*Your task*: Within the records that follow, find every line containing the string "next". Copy those lines.

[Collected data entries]
-- ==== Sys2Proof/Machine/Control.lean ====
section
/-! DEFINITION. The control commands `NOP` and `SRST` (spec/40_control.md R111, R112). -/

namespace Sys2Proof.Machine

/-- `NOP`: nothing (spec/40_control.md R111). -/
def execNop (s : State) : Result State := .next s

/-- `SRST`, soft reset: every element takes its reset value, in every state (spec/40_control.md R112). -/
def execSrst (s : State) : Result State := .next (resetEngine s)

end Sys2Proof.Machine
end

*Solution*:
def execNop (s : State) : Result State := .next s
def execSrst (s : State) : Result State := .next (resetEngine s)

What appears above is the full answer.